-- ==== Sys2Proof/Machine/Dispatch.lean ====
section
/-! DEFINITION. The dispatch: one arm per constructor of `Instr`, each one call of its meaning. -/

namespace Sys2Proof.Machine

def exec (i : Instr) (s : State) : Host.Outcome State Fault Refusal :=
  match i with
  | .crc8Clr => Sys2Proof.Machine.execCrc8Clr s
  | .crc8Upd b => Sys2Proof.Machine.execCrc8Upd b s
  | .crc8Rd => Sys2Proof.Machine.execCrc8Rd s
  | .crc16Clr => Sys2Proof.Machine.execCrc16Clr s
  | .crc16Upd b => Sys2Proof.Machine.execCrc16Upd b s
  | .crc16Rd => Sys2Proof.Machine.execCrc16Rd s
  | .mbReq slave addr count => Sys2Proof.Machine.execMbReq slave addr count s
  | .mbRxb b => Sys2Proof.Machine.execMbRxb b s
  | .mbTmo => Sys2Proof.Machine.execMbTmo s
  | .mbChk => Sys2Proof.Machine.execMbChk s
  | .lfEnc type seq payload => Sys2Proof.Machine.execLfEnc type seq payload s
  | .fbPack mask vals present => Sys2Proof.Machine.execFbPack mask vals present s
  | .fbUnpack mask bytes => Sys2Proof.Machine.execFbUnpack mask bytes s
  | .lpFeed b => Sys2Proof.Machine.execLpFeed b s
  | .lpRdc n => Sys2Proof.Machine.execLpRdc n s
  | .lpRst => Sys2Proof.Machine.execLpRst s
  | .mbRead slave addr count rx => Sys2Proof.Machine.execMbRead slave addr count rx s
  | .lpFeedn bytes => Sys2Proof.Machine.execLpFeedn bytes s
  | .lfDec bytes => Sys2Proof.Machine.execLfDec bytes s
  | .linkFrame type seq payload => Sys2Proof.Machine.execLinkFrame type seq payload s
  | .mbReqAdu slave addr count => Sys2Proof.Machine.execMbReqAdu slave addr count s
  | .mbRspAdu slave words => Sys2Proof.Machine.execMbRspAdu slave words s
  | .fieldBlock mask vals present => Sys2Proof.Machine.execFieldBlock mask vals present s
  | .statusCodes code => Sys2Proof.Machine.execStatusCodes code s
  | .commandNames name => Sys2Proof.Machine.execCommandNames name s

end Sys2Proof.Machine
end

Exercise instructions: Transcribe every entry exactly as it reads.

Exercise output:
-- ==== Sys2Proof/Machine/Dispatch.lean ====
section
/-! DEFINITION. The dispatch: one arm per constructor of `Instr`, each one call of its meaning. -/

namespace Sys2Proof.Machine

def exec (i : Instr) (s : State) : Host.Outcome State Fault Refusal :=
  match i with
  | .crc8Clr => Sys2Proof.Machine.execCrc8Clr s
  | .crc8Upd b => Sys2Proof.Machine.execCrc8Upd b s
  | .crc8Rd => Sys2Proof.Machine.execCrc8Rd s
  | .crc16Clr => Sys2Proof.Machine.execCrc16Clr s
  | .crc16Upd b => Sys2Proof.Machine.execCrc16Upd b s
  | .crc16Rd => Sys2Proof.Machine.execCrc16Rd s
  | .mbReq slave addr count => Sys2Proof.Machine.execMbReq slave addr count s
  | .mbRxb b => Sys2Proof.Machine.execMbRxb b s
  | .mbTmo => Sys2Proof.Machine.execMbTmo s
  | .mbChk => Sys2Proof.Machine.execMbChk s
  | .lfEnc type seq payload => Sys2Proof.Machine.execLfEnc type seq payload s
  | .fbPack mask vals present => Sys2Proof.Machine.execFbPack mask vals present s
  | .fbUnpack mask bytes => Sys2Proof.Machine.execFbUnpack mask bytes s
  | .lpFeed b => Sys2Proof.Machine.execLpFeed b s
  | .lpRdc n => Sys2Proof.Machine.execLpRdc n s
  | .lpRst => Sys2Proof.Machine.execLpRst s
  | .mbRead slave addr count rx => Sys2Proof.Machine.execMbRead slave addr count rx s
  | .lpFeedn bytes => Sys2Proof.Machine.execLpFeedn bytes s
  | .lfDec bytes => Sys2Proof.Machine.execLfDec bytes s
  | .linkFrame type seq payload => Sys2Proof.Machine.execLinkFrame type seq payload s
  | .mbReqAdu slave addr count => Sys2Proof.Machine.execMbReqAdu slave addr count s
  | .mbRspAdu slave words => Sys2Proof.Machine.execMbRspAdu slave words s
  | .fieldBlock mask vals present => Sys2Proof.Machine.execFieldBlock mask vals present s
  | .statusCodes code => Sys2Proof.Machine.execStatusCodes code s
  | .commandNames name => Sys2Proof.Machine.execCommandNames name s

end Sys2Proof.Machine
end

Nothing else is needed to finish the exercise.